You are here

Harvard Forest >

Harvard Forest REU Symposium Abstract 2011

  • Title: Capturing, persisting, and querying the provenance of scientific data
  • Author: Sofiya Taskova (Mount Holyoke College)
  • Abstract:

    Scientists use technology ubiquitously to collect and process data. They often use software to handle massive datasets and produce scientific results, and post those results on the web, making them readily available to the public. Flaws and differences in the way data is collected and processed can make the results less useful for interpretation. The ability to trace the provenance, or history, of any given result is essential for ensuring the authenticity and reproducibility of that result, as well as for improving the result by incorporating corrections in its processing. Data provenance is defined as the information describing all entities - procedures and data - that were involved in producing a result. We aim to create a software tool that provides provenance for scientific data analyses. It is essential that the user is able to derive meaningful answers to interesting provenance questions with our software.

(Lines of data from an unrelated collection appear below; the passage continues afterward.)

-- ==== Sys2Proof/Laws/Host.lean ====
section
/-! SUPPORT. What a host access to a register can do at meeting point 2: its effect where it is granted; where it is not, the effect is lost. -/

namespace Sys2Proof.Machine

variable {s : State}

/-- A granted access has its effect. -/
theorem State.hostAccess_ok {a len : Nat} {write expert : Bool} {f : State → State} (h : s.hostMay a write expert = true) :
    s.hostAccess a len write expert f = f s := by
  simp only [State.hostMay, Bool.and_eq_true, Bool.not_eq_true'] at h
  obtain ⟨⟨⟨⟨h1, h2⟩, h3⟩, h4⟩, h5⟩ := h
  simp only [State.hostAccess, h1, h2, h3, h4, h5, Bool.not_true, Bool.or_self, Bool.false_eq_true, if_false, if_true]

/-- A granted write of a field has its effect. -/
theorem State.hostWrite_ok {f : Fld} {i j : Nat} {k : State → State} (h : s.mayWrite f i j = true) : s.hostWrite f i j k = k s :=
  State.hostAccess_ok h

/-- A served, aligned and granted write of a register has its effect. -/
theorem State.hostStore_ok {a n v : Nat} {e : Bool} (he : e = (expertAt a || (decide (n = 8) && expertAt (a + 4))))
    (h : s.hostMay a true e = true) (ha : bar0Aligned a n = true) : s.hostStore a n v = s.bar0Write a n v := by
  have h' := h
  simp only [State.hostMay, Bool.and_eq_true, Bool.not_eq_true'] at h
  obtain ⟨⟨⟨⟨h1, h2⟩, h3⟩, _⟩, _⟩ := h
  subst he
  simp only [State.hostStore, h1, h2, h3, ha, Bool.not_true, Bool.or_self, Bool.false_eq_true, if_false]
  exact State.hostAccess_ok h'

/-- A served, aligned and granted read of a register completes with its value. -/
theorem State.hostRead_ok {a n : Nat} {e : Bool} (he : e = (expertAt a || (decide (n = 8) && expertAt (a + 4))))
    (h : s.hostMay a false e = true) (ha : bar0Aligned a n = true) :
    s.hostRead a n = (s.bar0Read a n).1.emit .completion [a, 0] (leBytes n (s.bar0Read a n).2) := by
  simp only [State.hostMay, Bool.and_eq_true, Bool.not_eq_true'] at h
  obtain ⟨⟨⟨⟨h1, h2⟩, h3⟩, h4⟩, h5⟩ := h
  subst he
  simp only [State.hostRead, h1, h2, h3, h4, h5, ha, Bool.not_true, Bool.or_self, Bool.false_eq_true, if_false, if_true]

/-- An access to an endpoint or block that is not served changes nothing. -/
theorem State.hostAccess_unserved {a len : Nat} {write expert : Bool} {f : State → State}
    (h : (s.hostServed && s.blockServed a && s.warmServed a) = false) : s.hostAccess a len write expert f = s := by
  cases h1 : s.hostServed <;> cases h2 : s.blockServed a <;> cases h3 : s.warmServed a <;> simp_all [State.hostAccess]

/-- A write by a frozen host is counted and lost (R405). -/
theorem State.hostAccess_frozen {a len : Nat} {write expert : Bool} {f : State → State}
    (h1 : s.hostServed = true) (h2 : s.blockServed a = true) (h3 : s.warmServed a = true) (h4 : classOf a ≠ 0) (h5 : s.frozenMaster idHost = true) :
    s.hostAccess a len write expert f = bumpF s Reg.MGT_VIOL_CNT_VALUE := by
  simp [State.hostAccess, h1, h2, h3, h4, h5]

/-- A refused access is a violation of the host (R405). -/
theorem State.hostAccess_refused {a len : Nat} {write expert : Bool} {f : State → State}
    (h1 : s.hostServed = true) (h2 : s.blockServed a = true) (h3 : s.warmServed a = true)
    (h4 : (decide (classOf a ≠ 0) && s.frozenMaster idHost) = false) (h5 : s.hostGranted a write expert = false) :
    s.hostAccess a len write expert f = s.violation { master := idHost, kind := bit write, reason := 2, addr := a, len := len } := by
  simp only [State.hostAccess, h1, h2, h3, h4, h5, Bool.not_true, Bool.or_self, Bool.false_eq_true, if_false]

end Sys2Proof.Machine
end

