theorem State.memWf_thermalShutdown {sensor temp : Nat} (h : s.memWf = true) : (s.thermalShutdown sensor temp).memWf = true := by
  unfold State.thermalShutdown
  extract_lets s1
  have hs1 : s1.memWf = true := memWf_bbCommit (memWf_sendFreezes (memWf_selfRefresh (memWf_hbmDrain h) _)) _ _ _
  clear_value s1
  exact memWf_ite h (memWf_congr hs1 rfl rfl rfl rfl)

theorem State.memWf_thermWarn {t n : Nat} (h : s.memWf = true) : (s.thermWarn t n).memWf = true :=
  memWf_ite (memWf_ite h (memWf_armFreeze (memWf_raise (memWf_report (memWf_setF (memWf_setF h _ _ _ _) _ _ _ _) _ _ _) _) _ _))
    (memWf_ite (memWf_setF h _ _ _ _) h)

theorem State.memWf_thermThrottle {t : Nat} (h : s.memWf = true) : (s.thermThrottle t).memWf = true :=
  memWf_ite (memWf_setF h _ _ _ _) (memWf_ite (memWf_setF h _ _ _ _) h)

@[simp] theorem memWf_execThermalSensorRead {temps : List Int} (h : s.memWf = true) : (execThermalSensorRead temps s).memWf := by
  unfold execThermalSensorRead
  extract_lets q1 s1 s2 s3
  have hs1 : s1.memWf = true := memWf_setF (memWf_setF h _ _ _ _) _ _ _ _
  have hs2 : s2.memWf = true := memWf_thermThrottle (memWf_thermWarn hs1)
  have hs3 : s3.memWf = true := memWf_congr hs2 rfl rfl rfl rfl
  exact Res.memWf_next (memWf_ite h (memWf_ite (memWf_thermalShutdown hs3) hs3))

@[simp]
theorem memWf_execHbmStackTemperature {stack : BitVec 3} {temp : Nat} (h : s.memWf = true) : (execHbmStackTemperature stack temp s).memWf := by
  unfold execHbmStackTemperature
  extract_lets k old s1 s2 s3
  have hs1 : s1.memWf = true := memWf_setF h _ _ _ _
  have hs2 : s2.memWf = true := memWf_setF hs1 _ _ _ _
  have hs3 : s3.memWf = true := memWf_ite (memWf_report hs2 _ _ _) hs2
  exact Res.memWf_next (memWf_ite h (memWf_ite (memWf_thermalShutdown hs3) hs3))

@[simp] theorem memWf_execStandbyEnter (h : s.memWf = true) : (execStandbyEnter s).memWf :=
  Res.memWf_next (memWf_hostWrite h (fun _ hu => memWf_standbyAsk hu))

@[simp] theorem memWf_execStandbyExit (h : s.memWf = true) : (execStandbyExit s).memWf :=
  Res.memWf_next (memWf_hostWrite h (fun _ hu => memWf_standbyLeave hu))

@[simp] theorem memWf_execStandbyExitComplete (h : s.memWf = true) : (execStandbyExitComplete s).memWf :=
  Res.memWf_next (memWf_ite h (memWf_setF (memWf_setF (memWf_senseBanks (memWf_resetCounters (memWf_selfRefresh h _))) _ _ _ _) _ _ _ _))

@[simp] theorem memWf_execStandbyExitTimeout (h : s.memWf = true) : (execStandbyExitTimeout s).memWf := Res.memWf_next (memWf_ite h (memWf_coldBy h))

end PowerCommands

section TestPortCommands

/-! The test port. -/

open State

variable {s : State}

@[simp] theorem memWf_execFrzExit (h : s.memWf = true) : (execFrzExit s).memWf := by
  unfold execFrzExit
  extract_lets s1
  have hs1 : s1.memWf = true := memWf_selectIr h
  exact Res.memWf_next (memWf_ite (memWf_plainWarm hs1) hs1)

@[simp] theorem memWf_execCapSel {val : DWord} (h : s.memWf = true) : (execCapSel val s).memWf := by
  unfold execCapSel
  extract_lets s1
  have hs1 : s1.memWf = true := memWf_selectIr h
  exact Res.memWf_next (memWf_congr hs1 rfl rfl rfl rfl)

@[simp] theorem memWf_execCapRead {n : Nat} (h : s.memWf = true) : (execCapRead n s).memWf := by
  unfold execCapRead
  extract_lets s1 s2
  have hs1 : s1.memWf = true := memWf_selectIr h
  have hs2 : s2.memWf = true := by
    dsimp only [s2]
    split
    · exact memWf_emit hs1 _ _ _
    · exact memWf_emit hs1 _ _ _
  exact Res.memWf_next (memWf_congr hs2 rfl rfl rfl rfl)

@[simp] theorem memWf_execBbRead (h : s.memWf = true) : (execBbRead s).memWf := Res.memWf_next (memWf_emit (memWf_selectIr h) _ _ _)
@[simp] theorem memWf_execIdcode (h : s.memWf = true) : (execIdcode s).memWf := Res.memWf_next (memWf_emit (memWf_selectIr h) _ _ _)

@[simp] theorem memWf_execBypass {code : Byte} {bits : List Bool} (h : s.memWf = true) : (execBypass code bits s).memWf :=
  Res.memWf_next (memWf_ite h (memWf_emit (memWf_selectIr h) _ _ _))

@[simp] theorem memWf_execSamplePreload {bits : List Bool} (h : s.memWf = true) : (execSamplePreload bits s).memWf := by
  unfold execSamplePreload
  extract_lets s1
  have hs1 : s1.memWf = true := memWf_emit (memWf_selectIr h) _ _ _
  exact Res.memWf_next (memWf_congr hs1 rfl rfl rfl rfl)

@[simp] theorem memWf_execExtest (h : s.memWf = true) : (execExtest s).memWf := Res.memWf_next (memWf_emit (memWf_selectIr h) _ _ _)

end TestPortCommands

section ControlInstructions

/-! Control instructions. -/

open State

variable {s : State}

theorem memWf_ctlOnly {c : Ctl} (h : s.memWf = true) : (ctlOnly s c).memWf := Issue.memWf_go h
@[simp] theorem memWf_execNop {t : TileNo} (h : s.memWf = true) : (execNop t s).memWf := Res.memWf_next (memWf_issue (fun _ hu => memWf_ctlOnly hu) h)

@[simp]
theorem memWf_execHalt {t : TileNo} (h : s.memWf = true) : (execHalt t s).memWf := Res.memWf_next (memWf_issue (fun _ hu => memWf_ctlOnly hu) h)

@[simp] theorem memWf_execRti {t : TileNo} (h : s.memWf = true) : (execRti t s).memWf := Res.memWf_next (memWf_issue (fun _ hu => memWf_ctlOnly hu) h)

@[simp] theorem memWf_execBr {t : TileNo} {cond : BitVec 4} {target : BitVec 12} (h : s.memWf = true) : (execBr t cond target s).memWf :=
  Res.memWf_next (memWf_issue (fun _ hu => memWf_ctlOnly hu) h)

@[simp] theorem memWf_execBal {t : TileNo} {d : Reg6} {target : BitVec 12} (h : s.memWf = true) : (execBal t d target s).memWf :=
  Res.memWf_next (memWf_issue (fun _ hu => Issue.memWf_go hu) h)

@[simp] theorem memWf_execJr {t : TileNo} {a : Reg6} (h : s.memWf = true) : (execJr t a s).memWf :=
  Res.memWf_next (memWf_issue (fun _ hu => memWf_ctlOnly hu) h)

theorem memWf_repBody {n : Nat} {cs : Bool} {sreg : BitVec 4} {stop : BitVec 12} {imm : Word} (h : s.memWf = true) :
    (repBody n cs sreg stop imm s).memWf := Issue.memWf_ite (Issue.memWf_fault h) (Issue.memWf_ite (memWf_ctlOnly h) (memWf_ctlOnly h))

@[simp] theorem memWf_execRep {t : TileNo} {cs : Bool} {sreg : BitVec 4} {stop : BitVec 12} {imm : Word} (h : s.memWf = true) :
    (execRep t cs sreg stop imm s).memWf := Res.memWf_next (memWf_issue (fun _ hu => memWf_repBody hu) h)

@[simp] theorem memWf_execRbrk {t : TileNo} {n : BitVec 3} (h : s.memWf = true) : (execRbrk t n s).memWf :=
  Res.memWf_next (memWf_issue (fun _ hu => Issue.memWf_ite (Issue.memWf_fault hu) (memWf_ctlOnly hu)) h)

@[simp] theorem memWf_execSetf {t : TileNo} {mask : BitVec 18} (h : s.memWf = true) : (execSetf t mask s).memWf :=
  Res.memWf_next (memWf_issue (fun _ hu => Issue.memWf_go hu) h)

@[simp] theorem memWf_execClrf {t : TileNo} {mask : BitVec 18} (h : s.memWf = true) : (execClrf t mask s).memWf :=
  Res.memWf_next (memWf_issue (fun _ hu => Issue.memWf_go hu) h)

end ControlInstructions

section LoadStoreInstructions

/-! Loads, stores and messages of a tile. -/

open State

variable {s : State}

theorem memWf_loadWord {t : TileNo} {m : MAddr} {k : State → Word → List PWrite → Issue} (h : s.memWf = true)
    (hk : ∀ (u : State) (v : Word) (l : List PWrite), u.memWf = true → (k u v l).memWf) : (loadWord s t m k).memWf := by
  unfold loadWord
  dsimp only
  split
  · exact Issue.memWf_fault h
  · split
    · next hread => exact Issue.memWf_fault (memWf_of_fst (memWf_osWord h _ _) hread)
    · next hread => exact hk _ _ _ (memWf_of_fst (memWf_osWord h _ _) hread)
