-- ==== Sys2Proof/Machine/Flags.lean ====
section
/-! DEFINITION. The flag computations of 10_state.md section 7: the 8-bit view of `F` (rule R22), the helpers
`add8`, `sub8`, `inc8`, `dec8`, `add16`, `adc16`, `sbc16`, `szp` (rules R41 to R44, R47) and the conditions (rule
R48). A helper answers its result and a `FlagUpdate`; a bit the spec leaves open takes the free bit. -/

namespace Sys2Proof.Machine

/-- `F` as a byte, in the layout of rule R22. -/
def Flags.toByte (f : Flags) : Byte :=
  BitVec.ofBool f.s ++ BitVec.ofBool f.z ++ BitVec.ofBool f.f5 ++ BitVec.ofBool f.h ++
    BitVec.ofBool f.f3 ++ BitVec.ofBool f.pv ++ BitVec.ofBool f.n ++ BitVec.ofBool f.c

/-- The flags that a byte holds, in the layout of rule R22. -/
def Flags.ofByte (v : Byte) : Flags where
  s := v.getLsbD 7
  z := v.getLsbD 6
  f5 := v.getLsbD 5
  h := v.getLsbD 4
  f3 := v.getLsbD 3
  pv := v.getLsbD 2
  n := v.getLsbD 1
  c := v.getLsbD 0

/-- How an instruction writes the flags: from the old flags and the free bits drawn for this write to the new
flags. `State.writeFlags` (Machine/Ops.lean) itself writes the free bits into `F[5]` and `F[3]` (rule R46). -/
abbrev FlagUpdate := (old free : Flags) → Flags

/-- `parity_even(v)` of rule R8: true when `v` has an even number of 1 bits. -/
def parityEven (v : Byte) : Bool :=
  !(v.getLsbD 0 ^^ v.getLsbD 1 ^^ v.getLsbD 2 ^^ v.getLsbD 3 ^^
    v.getLsbD 4 ^^ v.getLsbD 5 ^^ v.getLsbD 6 ^^ v.getLsbD 7)

/-- The low four bits `v[3:0]`, as a number. -/
def lowNibble (v : Byte) : Nat := v.toNat % 16

/-- The result of `add8(a, b, cin)` (rule R41). -/
def add8 (a b : Byte) (cin : Bool) : Byte := BitVec.ofNat 8 (a.toNat + b.toNat + cin.toNat)

/-- The flags of `add8(a, b, cin)` (rule R41). -/
def add8Flags (a b : Byte) (cin : Bool) : FlagUpdate := fun old _ =>
  let res := add8 a b cin
  { old with
    s := res.msb
    z := res == 0
    h := decide (lowNibble a + lowNibble b + cin.toNat > 15)
    pv := a.msb == b.msb && res.msb != a.msb
    n := false
    c := decide (a.toNat + b.toNat + cin.toNat > 255) }

/-- The result of `sub8(a, b, cin)` (rule R42). -/
def sub8 (a b : Byte) (cin : Bool) : Byte :=
  BitVec.ofInt 8 ((a.toNat : Int) - b.toNat - cin.toNat)

/-- The flags of `sub8(a, b, cin)` (rule R42). -/
def sub8Flags (a b : Byte) (cin : Bool) : FlagUpdate := fun old _ =>
  let res := sub8 a b cin
  { old with
    s := res.msb
    z := res == 0
    h := decide (lowNibble a < lowNibble b + cin.toNat)
    pv := a.msb != b.msb && res.msb != a.msb
    n := true
    c := decide (a.toNat < b.toNat + cin.toNat) }

/-- The flags of `inc8(v)`; `C` is not written (rule R43). -/
def inc8Flags (v : Byte) : FlagUpdate := fun old _ =>
  { old with
    s := (v + 1).msb
    z := v + 1 == 0
    h := lowNibble v == 15
    pv := v == 0x7F
    n := false }

/-- The flags of `dec8(v)`; `C` is not written (rule R43). -/
def dec8Flags (v : Byte) : FlagUpdate := fun old _ =>
  { old with
    s := (v - 1).msb
    z := v - 1 == 0
    h := lowNibble v == 0
    pv := v == 0x80
    n := true }

/-- The flags of `add16(a, b)` (rule R44): `H` is free, `S`, `Z` and `P/V` stay. -/
def add16Flags (a b : Word) : FlagUpdate := fun old free =>
  { old with
    h := free.h
    n := false
    c := decide (a.toNat + b.toNat > 65535) }

/-- The result of `adc16(a, b, cin)` (rule R44). -/
def adc16 (a b : Word) (cin : Bool) : Word := BitVec.ofNat 16 (a.toNat + b.toNat + cin.toNat)

/-- The flags of `adc16(a, b, cin)` (rule R44): `H` is free. -/
def adc16Flags (a b : Word) (cin : Bool) : FlagUpdate := fun old free =>
  let res := adc16 a b cin
  { old with
    s := res.msb
    z := res == 0
    h := free.h
    pv := a.msb == b.msb && res.msb != a.msb
    n := false
    c := decide (a.toNat + b.toNat + cin.toNat > 65535) }

/-- The result of `sbc16(a, b, cin)` (rule R44). -/
def sbc16 (a b : Word) (cin : Bool) : Word :=
  BitVec.ofInt 16 ((a.toNat : Int) - b.toNat - cin.toNat)

/-- The flags of `sbc16(a, b, cin)` (rule R44): `H` is free. -/
def sbc16Flags (a b : Word) (cin : Bool) : FlagUpdate := fun old free =>
  let res := sbc16 a b cin
  { old with
    s := res.msb
    z := res == 0
    h := free.h
    pv := a.msb != b.msb && res.msb != a.msb
    n := true
    c := decide (a.toNat < b.toNat + cin.toNat) }

/-- `szp(v)` of rule R47: `S`, `Z` and the parity of `v`, with `H` as given and `N` reset; `C` stays. -/
def szpFlags (v : Byte) (h : Bool) : FlagUpdate := fun old _ =>
  { old with
    s := v.msb
    z := v == 0
    h := h
    pv := parityEven v
    n := false }

/-- A condition of `JP`, `CALL`, `RET` (all eight) and `JR` (the first four) (rules R48, R99). -/
inductive Cond where
  | nz
  | z
  | nc
  | c
  | po
  | pe
  | p
  | m
deriving DecidableEq, Repr

/-- Whether a condition is true of the flags (rule R48). -/
def Flags.holds (f : Flags) : Cond → Bool
  | .nz => !f.z
  | .z => f.z
  | .nc => !f.c
  | .c => f.c
  | .po => !f.pv
  | .pe => f.pv
  | .p => !f.s
  | .m => f.s

end Sys2Proof.Machine
end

We used a process definition written in the graphical programming language Little-JIL to generate a graph (Data Derivation Graph or DDG) documenting the provenance of the data for each process execution. We stored the DDG into an RDF (Resource Description Framework) database and made it available for querying. We are exploring whether our software collects and stores an adequate amount of provenance to verify results and serve a foundation for reenacting processes. We are also looking to find whether our software supports useful queries and can display the results so that they are easily navigated.

  • Research Category: Ecological Informatics and Modelling